Venezuelan baseball player (born 1978)

Oscar Enrique Salazar (born June 27, 1978) is a Venezuelan former Major League Baseball (MLB) infielder. He previously played in Major League Baseball for the Detroit Tigers, Baltimore Orioles and San Diego Padres. He also played in Nippon Professional Baseball for the Yokohama DeNA BayStars.

==Playing career==
Signed by Oakland as an amateur free agent in 1994, Salazar was selected off waivers by the Detroit Tigers in 2002, and made his major league debut for the Tigers on April 10, 2002 against the Chicago White Sox.

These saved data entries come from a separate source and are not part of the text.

theorem legalOutputs_operationPorts (i : Instr) (p : Params) (c : InPorts) : LegalOutputs (operationPorts i p c) := by
  cases i
  case f2b32 | f2b64 | b2f32 | b2f64 | dst32 | dst64 => exact legalOutputs_resultPorts _
  case f2i32 | f2i64 | i2f32 | i2f64 => exact legalOutputs_signedViewPorts p _
  case dec32 | dec64 => exact legalOutputs_fieldPorts _
  case cls32 | cls64 => exact legalOutputs_classPorts _
  case rec32 | rec64 => exact legalOutputs_recomposedPorts _ p _ _ _

/-- Whatever a command gives is legal, whether its select decodes or not. -/
theorem legalOutputs_of_evaluate {p : Params} {c : InPorts} {o : OutPorts} (h : evaluate p c = some o) :
    LegalOutputs o := by
  cases hd : decode p c.op with
  | ok i =>
    rw [evaluate_of_decode_ok hd] at h
    exact Option.some.inj h ▸ legalOutputs_operationPorts i p c
  | error e =>
    rw [evaluate_of_decode_error hd] at h
    exact Option.some.inj h ▸ legalOutputs_illegalPorts

/-- What the host may read is legal, where the driven outputs are. -/
theorem legalOutputs_of_visible {s : State} (hout : ∀ o, s.out = some o → LegalOutputs o) {o : OutPorts}
    (h : visibleOutputs s = some o) : LegalOutputs o := by
  obtain ho | ⟨-, he⟩ := visibleOutputs_cases h
  · exact hout o ho
  · exact legalOutputs_of_evaluate he

/-- Settles O43: a presented command drives a legal tuple, and a read collects one; the other steps bring in none. -/
theorem stepsKeepOutputsLegal : Obligations.StepsKeepOutputsLegal := by
  rintro s t ⟨hout, hcol⟩ h
  obtain ⟨-, rfl⟩ | ⟨c, rest, o, -, he, rfl⟩ | ⟨rest, o, -, hv, rfl⟩ | ⟨rest, -, rfl⟩ := step_cases h
  · exact ⟨hout, hcol⟩
  · exact ⟨fun o' ho => Option.some.inj ho ▸ legalOutputs_of_evaluate he, hcol⟩
  · have hread : LegalOutputs o := legalOutputs_of_visible (s := { s with schedule := rest }) hout hv
    refine ⟨hout, fun o' ho => ?_⟩
    obtain hold | hnew := List.mem_append.mp ho
    · exact hcol o' hold
    · exact List.mem_singleton.mp hnew ▸ hread
  · exact ⟨fun o' ho => absurd ho (by simp), hcol⟩

/-! ### The field outputs (10_state.md R40) -/

theorem decomp_sign_eq (w : Width) (u : Pattern w) : (decomp w u).sign = 1 ∨ (decomp w u).sign = -1 := by
  unfold decomp
  cases signBitSet w u
  · exact .inl rfl
  · exact .inr rfl

theorem decomp_exponent_range (w : Width) (u : Pattern w) :
    (constants w).expMin ≤ (decomp w u).exponent ∧ (decomp w u).exponent ≤ (constants w).expMaxReserved := by
  have hraw : rawExponent w u < 2 ^ (constants w).expBits := by
    rw [rawExponent_eq]
    exact Nat.mod_lt _ (Nat.two_pow_pos _)
  cases w <;> simp only [decomp, constants] at * <;> omega

theorem decomp_significand_lt (w : Width) (u : Pattern w) :
    (decomp w u).significand.toNat < 2 ^ ((constants w).significandBits + 1) := by
  have hraw := rawSignificand_lt w u
  have hsig := denormalised_toNat w (decomp w u).exponent (rawSignificand w u) hraw
  rw [Nat.pow_succ]
  change (denormalised w (decomp w u).exponent (rawSignificand w u)).toNat < _
  rw [hsig]
  split <;> omega

theorem signPort_toInt {sign : Int} (h : sign = 1 ∨ sign = -1) : (signPort sign).toInt = sign := by
  obtain rfl | rfl := h <;> decide

/-- Every exponent of 16 bits reads back; those of `decompose` have at most 12. -/
theorem exponentPort_toInt {e : Int} (hlo : -2 ^ 15 ≤ e) (hhi : e < 2 ^ 15) : (exponentPort e).toInt = e := by
  unfold exponentPort
  rw [BitVec.toInt_ofInt]
  exact Int.bmod_eq_of_le (by omega) (by omega)

theorem exponentPort_decomp_toInt (w : Width) (u : Pattern w) :
    (exponentPort (decomp w u).exponent).toInt = (decomp w u).exponent := by
  obtain ⟨hlo, hhi⟩ := decomp_exponent_range w u
  refine exponentPort_toInt (le_trans ?_ hlo) (lt_of_le_of_lt hhi ?_)
  · cases w <;> decide
  · cases w <;> decide

theorem zext64_toNat {w : Width} (u : Pattern w) : (zext64 u).toNat = u.toNat := by
  refine BitVec.toNat_setWidth_of_le ?_
  cases w <;> decide

/-- Settles O17: each field read back from its port, and the ranges DECOMP_W keeps. -/
theorem fieldPortsCarryFields : Obligations.FieldPortsCarryFields := by
  intro w u
  obtain ⟨hlo, hhi⟩ := decomp_exponent_range w u
  refine ⟨fun h => congrArg signPort h, fun h => congrArg signPort h, ?_, signPort_toInt (decomp_sign_eq w u),
    exponentPort_decomp_toInt w u, hlo, hhi, zext64_toNat _, decomp_significand_lt w u⟩
  obtain h | h := signPort_eq_or (decomp w u).sign
  · exact fun h0 => absurd (h.symm.trans h0) (by decide)
  · exact fun h0 => absurd (h.symm.trans h0) (by decide)

/-! ### The ports an operation reads (10_state.md R36, 30_encoding.md R75) -/

/-- What an operation drives depends on the operand bits it reads alone. -/
theorem operationPorts_congr {i : Instr} (p : Params) {c d : InPorts} (h : AgreeOnOperands i c d) :
    operationPorts i p c = operationPorts i p d := by
  cases i <;> simp only [AgreeOnOperands] at h
  case dst32 | dst64 =>
    obtain ⟨ha, hb⟩ := h
    simp only [operationPorts, Instr.width, operandA, operandB, ha, hb]
  case rec32 | rec64 =>
    obtain ⟨hsign, hexp, hsig⟩ := h
    simp only [operationPorts, Instr.width, operandSign, operandExponent, operandSignificand, hsign, hexp, hsig]
  all_goals simp only [operationPorts, Instr.width, operandA, h]

/-- Settles O35: `exec_eq_drive` on both states, whose operations drive the same tuple. -/
theorem unreadPortsHaveNoEffect : Obligations.UnreadPortsHaveNoEffect := by
  intro i s t hp h
  refine ⟨operationPorts i s.params s.inp, exec_eq_drive i s, ?_⟩
  rw [operationPorts_congr s.params h, hp]
  exact exec_eq_drive i t

/-! ### The outputs a function produces (10_state.md R38, R41, R42) -/

/-- A present operation of the signed view has `r` as its one result. -/
theorem operationPorts_signedView {i : Instr} {p : Params} (c : InPorts) (hi : i.isSignedView = true)
    (hwf : i.wf p = true) : operationPorts i p c = resultPorts (operationPorts i p c).r := by
  have hview := hasSignedView_of_wf hi hwf
  cases i
  case f2i32 | f2i64 | i2f32 | i2f64 =>
    simp only [operationPorts, signedViewPorts_present hview]
    rfl
  all_goals cases hi

/-- Settles O36: the tuple of each operation, and that of an illegal select. -/
theorem outputsNotProducedAreZero : Obligations.OutputsNotProducedAreZero := by
  refine ⟨fun i s hwf => ⟨operationPorts i s.params s.inp, exec_eq_drive i s, ?_⟩,
    fun p c e h => evaluate_of_decode_error h⟩
  cases i
  case f2i32 | f2i64 | i2f32 | i2f64 => exact operationPorts_signedView s.inp rfl hwf
  case dec32 | dec64 => exact ⟨rfl, rfl, rfl, rfl⟩
  all_goals rfl

theorem setWidth_zext64 (u : Pattern .w32) : (zext64 u).setWidth 32 = u := by
  unfold zext64
  rw [BitVec.setWidth_setWidth_of_le u (by decide)]
  exact BitVec.setWidth_eq u

/-- The low bits of a sign extension are the extended value's. -/
theorem setWidth_signExtend {m n : Nat} (h : m ≤ n) (v : BitVec m) : (v.signExtend n).setWidth m = v := by
  refine BitVec.eq_of_getLsbD_eq fun k hk => ?_
  rw [BitVec.getLsbD_setWidth, BitVec.getLsbD_signExtend]
  simp [hk, Nat.lt_of_lt_of_le hk h]

theorem setWidth_sext64 (u : Pattern .w32) : (sext64 u).setWidth 32 = u :=
  setWidth_signExtend (by decide) u

theorem zext64_fills (u : Pattern .w32) : zext64 u = ((zext64 u).setWidth 32).setWidth 64 :=
  (congrArg (BitVec.setWidth 64) (setWidth_zext64 u)).symm

theorem sext64_fills (u : Pattern .w32) : sext64 u = ((sext64 u).setWidth 32).signExtend 64 :=
  (congrArg (BitVec.signExtend 64) (setWidth_sext64 u)).symm

/-- Settles O37: the five results go through `zext64`, and that of `f2i32` through `sext64`. -/
theorem resultExtensionAtWidth32 : Obligations.ResultExtensionAtWidth32 := by
  intro s hview
  refine ⟨fun i hi => ⟨operationPorts i s.params s.inp, exec_eq_drive i s, ?_⟩,
    operationPorts .f2i32 s.params s.inp, exec_eq_drive .f2i32 s, ?_⟩
  · obtain rfl | rfl | rfl | rfl | rfl := hi
    case inr.inr.inl =>
      simp only [operationPorts, signedViewPorts_present hview]
      exact zext64_fills _
    all_goals exact zext64_fills _
  · simp only [operationPorts, signedViewPorts_present hview]
    exact sext64_fills _

theorem operationPorts_oIllegal {i : Instr} {p : Params} (c : InPorts) (hwf : i.wf p = true) :
    (operationPorts i p c).oIllegal = 0 := by
  cases i
  case f2i32 | f2i64 | i2f32 | i2f64 => exact congrArg OutPorts.oIllegal (operationPorts_signedView c rfl hwf)
  all_goals rfl

/-- Only recompose drives `o_err` and `o_diag`. -/
theorem operationPorts_flags {i : Instr} (p : Params) (c : InPorts) (h32 : i ≠ .rec32) (h64 : i ≠ .rec64) :
    (operationPorts i p c).oErr = 0 ∧ (operationPorts i p c).oDiag = 0 := by
  cases i
  case rec32 => exact absurd rfl h32
  case rec64 => exact absurd rfl h64
  case f2i32 | f2i64 | i2f32 | i2f64 =>
    simp only [operationPorts, signedViewPorts]
    split <;> exact ⟨rfl, rfl⟩
  all_goals exact ⟨rfl, rfl⟩

theorem recompose_of_flag {i : Instr} {p : Params} {c : InPorts}
    (h : (operationPorts i p c).oErr = 1 ∨ (operationPorts i p c).oDiag = 1) : i = .rec32 ∨ i = .rec64 := by
  by_contra hrec
  obtain ⟨h32, h64⟩ := not_or.mp hrec
  obtain ⟨herr, hdiag⟩ := operationPorts_flags p c h32 h64
  rw [herr, hdiag] at h
  exact absurd h (by decide)

/-- Settles O38: a select that decodes drives the flags of its operation, any other `o_illegal` alone. -/
theorem flagsHaveOneOrigin : Obligations.FlagsHaveOneOrigin := by
  intro p c
  cases hd : decode p c.op with
  | ok i =>
    obtain ⟨henc, -, hwf⟩ := decode_eq_ok hd
    have hsel : ∀ {j : Instr}, i = j → c.op = encode j := fun hj => hj ▸ henc.symm
    have hill := operationPorts_oIllegal c hwf
    refine ⟨operationPorts i p c, evaluate_of_decode_ok hd, fun h => ?_, fun h => ?_, ?_⟩
    · exact (recompose_of_flag (.inl h)).imp hsel hsel
    · exact (recompose_of_flag (.inr h)).imp hsel hsel
    · exact iff_of_false (fun h => absurd (hill.symm.trans h) (by decide)) (not_illegalSelect_of_decode_ok hd)
  | error e =>
    exact ⟨illegalPorts, evaluate_of_decode_error hd, fun h => absurd h (by decide), fun h => absurd h (by decide),
      iff_of_true rfl (decode_eq_error hd)⟩

/-! ### The step, the configuration and reset (10_state.md R33, R34, R43) -/

/-- Settles O4: the presented command is captured, and then run by its select. -/
theorem stepRunsPresentedCommand : Obligations.StepRunsPresentedCommand :=
  fun s c rest _ hs hd _ =>
    (step_of_schedule hs).trans (runCommand_of_decode_ok (s := capture c { s with schedule := rest }) hd)

/-- Settles O41: none of the four things a step can do writes the parameters. -/
theorem stepsKeepParameters : Obligations.StepsKeepParameters := by
  intro s t h
  obtain ⟨-, rfl⟩ | ⟨_, _, _, -, -, rfl⟩ | ⟨_, _, -, -, rfl⟩ | ⟨_, -, rfl⟩ := step_cases h
  all_goals rfl

/-- After reset no output is driven and no value is collected, so both invariants hold of nothing. -/
theorem elaborated_onlyLegalOutputs (p : Params) : OnlyLegalOutputs (State.elaborated p) := by
  unfold OnlyLegalOutputs
  simp

/-- Settles O44: the elaborated machine has neither driven outputs nor collected values. -/
theorem resetMeetsBothInvariants : Obligations.ResetMeetsBothInvariants :=
  fun p => ⟨.inl (elaborated_out p), elaborated_onlyLegalOutputs p, rfl⟩

end Sys2Proof.Machine
end

section
/-! SUPPORT. Proofs of the statements of 20_memory.md (R58, R59): commands are idempotent, and in a run of commands each
keeps its own results. -/

namespace Sys2Proof.Machine

/-! ### Steps that present a command and read it back -/

/-- Presenting a command whose outputs are known: no field of the state but its parameters chooses them. -/
theorem step_present_of_evaluate {s : State} {c : InPorts} {o : OutPorts} {rest : List HostAction}
    (hs : s.schedule = .present c :: rest) (he : evaluate s.params c = some o) :
    step s = .next (drive o (capture c { s with schedule := rest })) := by
  obtain ⟨o', he', hstep⟩ := step_present hs
  cases he.symm.trans he'
  exact hstep

/-- Reading valid outputs keeps them as the host's latest value. -/
theorem step_sample_of_out_some {s : State} {o : OutPorts} {rest : List HostAction}
    (hs : s.schedule = .sample :: rest) (ho : s.out = some o) :
    step s = .next (collect o { s with schedule := rest }) := by
  rw [step_of_schedule hs]
  simp only [runAction, sampleOutputs, visibleOutputs_of_out_some (s := { s with schedule := rest }) ho]

/-- Two steps of a run: a command is presented and its own outputs are read, whatever the ports held before. -/
theorem run_present_sample {s : State} {c : InPorts} {o : OutPorts} {rest : List HostAction} (k : Nat)
    (hs : s.schedule = .present c :: .sample :: rest) (he : evaluate s.params c = some o) :
    core.run (k + 2) s = core.run k (collect o (drive o (capture c { s with schedule := rest }))) := by
  have hread := step_sample_of_out_some (s := drive o (capture c { s with schedule := .sample :: rest })) rfl rfl
  exact (run_succ core (k + 1) (step_present_of_evaluate hs he)).trans (run_succ core k hread)

/-! ### The statements -/

/-- Settles O45: each presentation gives `evaluate` of the command, which reads no field of the state but the parameters,
and a step keeps those. -/
theorem commandsAreIdempotent : Obligations.CommandsAreIdempotent := by
  refine ⟨fun s c rest hs => ?_, fun s t c rest rest' hp hs ht => ?_⟩
  · obtain ⟨o, he, hstep⟩ := step_present hs
    exact ⟨_, _, o, hstep, step_present_of_evaluate rfl he, rfl, rfl, rfl⟩
  · obtain ⟨o, he, hstep⟩ := step_present hs
    exact ⟨o, hstep, step_present_of_evaluate ht (hp ▸ he)⟩

/-- Settles O47: by induction on the commands, from any state; each adds its own outputs to the host's values and keeps the
parameters the rest of the run is evaluated in. -/
theorem runOfCommandsCollectsEachOwnResult : Obligations.RunOfCommandsCollectsEachOwnResult := by
  intro cs
  induction cs with
  | nil => exact fun s rest hs => ⟨s, [], rfl, .nil, (List.append_nil _).symm, hs, rfl⟩
  | cons c cs ih =>
    intro s rest hs
    obtain ⟨o, he⟩ := evaluate_isSome s.params c
    obtain ⟨t, os, hrun, hos, hcol, hsched, hparams⟩ :=
      ih (collect o (drive o (capture c { s with schedule := cs.flatMap (fun c => [.present c, .sample]) ++ rest }))) rest rfl
    refine ⟨t, o :: os, (run_present_sample (2 * cs.length) hs he).trans hrun, .cons he hos, ?_, hsched, hparams⟩
    simpa using hcol

end Sys2Proof.Machine
end

section
/-! SUPPORT. Proofs of the statements of 30_encoding.md (R70 to R74): the encoder is a right inverse of the table, and each
select ends decoding in exactly one way. -/

namespace Sys2Proof.Machine

/-! ### The table read from an encoding (30_encoding.md R72) -/

/-- The table gives each operation at its own select. -/
@[simp] theorem operationOf_encode (i : Instr) :
    operationOf (functionCode (encode i)) (widthSelect (encode i)) = some i := by
  cases i <;> rfl

theorem encode_injective : Function.Injective encode := by
  intro i j h
  have hrow : operationOf (functionCode (encode i)) (widthSelect (encode i)) = some j := by rw [h, operationOf_encode]
  exact Option.some.inj ((operationOf_encode i).symm.trans hrow)

theorem exists_encode_eq {op : BitVec 5} (h : op.toNat < 0x10) : ∃ i, encode i = op := by
  have hrow := operationOf_map_encode op
  rw [if_pos h] at hrow
  obtain ⟨i, -, henc⟩ := Option.map_eq_some_iff.mp hrow
  exact ⟨i, henc⟩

He appeared a pinch runner in the seventh inning and remained in the game at second base during the Tigers' 7–5 loss.

In one season as a backup with the Tigers, Salazar batted .190 with one home run and three RBI in eight games.

In 2003, Salazar was diagnosed with injuries in his arm and shoulder which required season-ending surgery. He worked out in 2004 spring training, but his recovery was slower than expected. He played that season for the Akron Aeros, the Cleveland Indians' Double-A affiliate, batting .221 with six home runs and 21 RBI in 44 games.

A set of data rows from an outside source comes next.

-- ==== Sys2Proof/Laws/Chip.lean ====
section
/-! SUPPORT. The laws of the target chip: what a program pulse, a reset, a selection and a diagnostic pattern do to it, and
what it answers to a sample. -/

namespace Sys2Proof.Machine

@[simp] theorem Chip.select_leaves (c : Chip) :
    c.select.model = c.model ∧ c.select.cells = c.cells ∧ c.select.unsettled = c.unsettled ∧
      c.select.lastPulse = c.lastPulse := ⟨rfl, rfl, rfl, rfl⟩

@[simp] theorem Chip.afterPattern_leaves (c : Chip) (p : Bus) :
    (c.afterPattern p).cells = c.cells ∧ (c.afterPattern p).unsettled = c.unsettled ∧
      (c.afterPattern p).lastPulse = c.lastPulse ∧ (c.afterPattern p).answered = c.answered := ⟨rfl, rfl, rfl, rfl⟩

@[simp] theorem Chip.pulse_leaves (c : Chip) (a : Nat) (v : Byte) :
    (c.pulse a v).model = c.model ∧ (c.pulse a v).lastPulse = some v ∧ (c.pulse a v).answered = c.answered := by
  obtain ⟨m, _⟩ := c
  cases m <;> exact ⟨rfl, rfl, rfl⟩

/-- A pulse to an `IdealChip` writes its cell. -/
theorem Chip.pulse_ideal (c : Chip) (a b : Nat) (v : Byte) (h : c.model = .ideal) :
    (c.pulse a v).cells.read b = (if b = a then some v else c.cells.read b) ∧
      (b ∈ (c.pulse a v).unsettled ↔ b ∈ c.unsettled ∧ b ≠ a) := by
  simp [Chip.pulse, h, Memory.read_write]

/-- A pulse to any other chip leaves the cells as they are. -/
theorem Chip.pulse_other (c : Chip) (a : Nat) (v : Byte) (h : c.model ≠ .ideal) :
    (c.pulse a v).cells = c.cells ∧ (c.pulse a v).unsettled = c.unsettled := by
  obtain ⟨m, _⟩ := c
  cases m <;> first | exact absurd rfl h | exact ⟨rfl, rfl⟩

/-- A pulse inside the chip space keeps the canonical form of the cells. -/
theorem Chip.pulse_wf (c : Chip) (a : Nat) (v : Byte) (ha : a < chipSpace) (h : Memory.wf c.cells) :
    Memory.wf (c.pulse a v).cells := by
  obtain ⟨m, _⟩ := c
  cases m <;> first | exact h | exact Memory.wf_write _ _ _ ha h

@[simp] theorem Chip.spoil_leaves (c : Chip) (a : Nat) :
    (c.spoil a).model = c.model ∧ (c.spoil a).cells = c.cells ∧ (c.spoil a).lastPulse = c.lastPulse ∧
      (c.spoil a).answered = c.answered := by
  obtain ⟨m, _⟩ := c
  cases m <;> exact ⟨rfl, rfl, rfl, rfl⟩

/-- A reset in the middle of a byte leaves that cell open and no other. -/
theorem Chip.spoil_ideal (c : Chip) (a b : Nat) (h : c.model = .ideal) :
    b ∈ (c.spoil a).unsettled ↔ b ∈ c.unsettled ∨ b = a := by
  simp only [Chip.spoil, h]
  split
  · rename_i hc
    simp only [List.contains_eq_mem, decide_eq_true_eq] at hc
    exact ⟨.inl, fun hb => hb.elim id (· ▸ hc)⟩
  · simp [or_comm]

/-- The cells left open are listed without repeats. -/
theorem Chip.spoil_nodup (c : Chip) (a : Nat) (h : c.unsettled.Nodup) : (c.spoil a).unsettled.Nodup := by
  obtain ⟨m, _, u, _, _⟩ := c
  cases m <;> first | exact h | skip
  simp only [Chip.spoil]
  split
  · exact h
  · rename_i hc
    exact List.nodup_cons.mpr ⟨by simpa using hc, h⟩

/-- The cell of an `IdealChip` answers the byte it holds, unless a reset has left it open. -/
theorem chipAnswer_ideal (s : State) (h : s.chip.model = .ideal)
    (hu : (Bus.chipAddr s.bus).toNat ∉ s.chip.unsettled) :
    s.chipAnswer.1 = s.chip.cell (Bus.chipAddr s.bus).toNat := by
  simp [State.chipAnswer, h, hu]

/-- A cell read right after it has been pulsed holds the data. -/
theorem Chip.cell_pulse (c : Chip) (a : Nat) (v : Byte) (h : c.model = .ideal) : (c.pulse a v).cell a = v := by
  simp [Chip.pulse, h, Chip.cell, Memory.read_write]

end Sys2Proof.Machine
end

In 2005, Salazar played for Cancún of the Mexican League, appearing in 71 games and batting .273 with six home runs and 32 RBI. He played for his hometown team, the Tigres de Aragua the Caribbean Series, after he plays on his actual team, Tiburones de La Guaira.

===Baltimore Orioles===
On November 24, 2006, Salazar signed with the Baltimore Orioles as a minor league free agent. He played for the Bowie Baysox of the Double-A Eastern League in 2007. In 136 games with the Baysox, he hit .290 with 22 home runs and 96 RBI. He began 2008 with the Triple-A Norfolk Tides of the International League, batting .311 with seven home runs, 23 doubles and 44 RBI in 63 games before his June recall.

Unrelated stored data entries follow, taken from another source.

@[simp] theorem reinitAddress_leaves (s : State) :
    (reinitAddress s).baseAddress = s.baseAddress ∧ (reinitAddress s).transferLength = s.transferLength ∧
    (reinitAddress s).progress = s.progress ∧ (reinitAddress s).blockSize = s.blockSize ∧
    (reinitAddress s).crcIn = s.crcIn ∧ (reinitAddress s).crcOut = s.crcOut ∧ (reinitAddress s).crc = s.crc ∧
    (reinitAddress s).i = s.i ∧ (reinitAddress s).attempt = s.attempt ∧
    (reinitAddress s).verifiedValue = s.verifiedValue ∧ (reinitAddress s).value = s.value ∧
    (reinitAddress s).cont = s.cont ∧ (reinitAddress s).opLo = s.opLo ∧ (reinitAddress s).block = s.block ∧
    (reinitAddress s).todo = s.todo ∧ (reinitAddress s).rx = s.rx ∧ (reinitAddress s).tx = s.tx ∧
    (reinitAddress s).txRoom = s.txRoom ∧ (reinitAddress s).chip = s.chip ∧ (reinitAddress s).resetIn = s.resetIn ∧
    (reinitAddress s).answers = s.answers ∧ (reinitAddress s).draws = s.draws :=
  ⟨rfl, rfl, rfl, rfl, rfl, rfl, rfl, rfl, rfl, rfl, rfl, rfl, rfl, rfl, rfl, rfl, rfl, rfl, rfl, rfl, rfl, rfl⟩

@[simp] theorem stageByte_writes (b : Byte) (s : State) :
    (stageByte b s).block = s.block.set (blockCell s.i).val b (blockCell s.i).isLt :=
  rfl

@[simp] theorem stageByte_leaves (b : Byte) (s : State) :
    (stageByte b s).baseAddress = s.baseAddress ∧ (stageByte b s).transferLength = s.transferLength ∧
    (stageByte b s).progress = s.progress ∧ (stageByte b s).blockSize = s.blockSize ∧
    (stageByte b s).crcIn = s.crcIn ∧ (stageByte b s).crcOut = s.crcOut ∧ (stageByte b s).crc = s.crc ∧
    (stageByte b s).i = s.i ∧ (stageByte b s).attempt = s.attempt ∧
    (stageByte b s).verifiedValue = s.verifiedValue ∧ (stageByte b s).value = s.value ∧
    (stageByte b s).cont = s.cont ∧ (stageByte b s).opLo = s.opLo ∧ (stageByte b s).bus = s.bus ∧
    (stageByte b s).todo = s.todo ∧ (stageByte b s).rx = s.rx ∧ (stageByte b s).tx = s.tx ∧
    (stageByte b s).txRoom = s.txRoom ∧ (stageByte b s).chip = s.chip ∧ (stageByte b s).trace = s.trace ∧
    (stageByte b s).resetIn = s.resetIn ∧ (stageByte b s).answers = s.answers ∧ (stageByte b s).draws = s.draws :=
  ⟨rfl, rfl, rfl, rfl, rfl, rfl, rfl, rfl, rfl, rfl, rfl, rfl, rfl, rfl, rfl, rfl, rfl, rfl, rfl, rfl, rfl, rfl, rfl⟩

@[simp] theorem expand_writes (code : List Act) (s : State) :
    (expand code s).todo = code ++ s.todo :=
  rfl

@[simp] theorem expand_leaves (code : List Act) (s : State) :
    (expand code s).baseAddress = s.baseAddress ∧ (expand code s).transferLength = s.transferLength ∧
    (expand code s).progress = s.progress ∧ (expand code s).blockSize = s.blockSize ∧
    (expand code s).crcIn = s.crcIn ∧ (expand code s).crcOut = s.crcOut ∧ (expand code s).crc = s.crc ∧
    (expand code s).i = s.i ∧ (expand code s).attempt = s.attempt ∧
    (expand code s).verifiedValue = s.verifiedValue ∧ (expand code s).value = s.value ∧
    (expand code s).cont = s.cont ∧ (expand code s).opLo = s.opLo ∧ (expand code s).block = s.block ∧
    (expand code s).bus = s.bus ∧ (expand code s).rx = s.rx ∧ (expand code s).tx = s.tx ∧
    (expand code s).txRoom = s.txRoom ∧ (expand code s).chip = s.chip ∧ (expand code s).trace = s.trace ∧
    (expand code s).resetIn = s.resetIn ∧ (expand code s).answers = s.answers ∧ (expand code s).draws = s.draws :=
  ⟨rfl, rfl, rfl, rfl, rfl, rfl, rfl, rfl, rfl, rfl, rfl, rfl, rfl, rfl, rfl, rfl, rfl, rfl, rfl, rfl, rfl, rfl, rfl⟩

@[simp] theorem breakWrite_writes (s : State) :
    (breakWrite s).todo = writeExit :=
  rfl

On June 10, 2008, Salazar was called up to the Orioles to replace struggling starter Steve Trachsel on the roster. He batted .284 with five home runs and 15 RBI in 34 games with the Orioles in 2008.

===San Diego Padres===
On July 19, 2009, Salazar was traded to the San Diego Padres for relief pitcher Cla Meredith. On February 1, 2011, the Padres designated Salazar for assignment. He was released by the Padres on March 28, 2011.

===Florida Marlins===
On April 14, 2011, Salazar signed a minor league contract with the Florida Marlins. He spent the season with the Triple-A New Orleans Zephyrs, batting .221 with two home runs and 16 RBI in 45 games.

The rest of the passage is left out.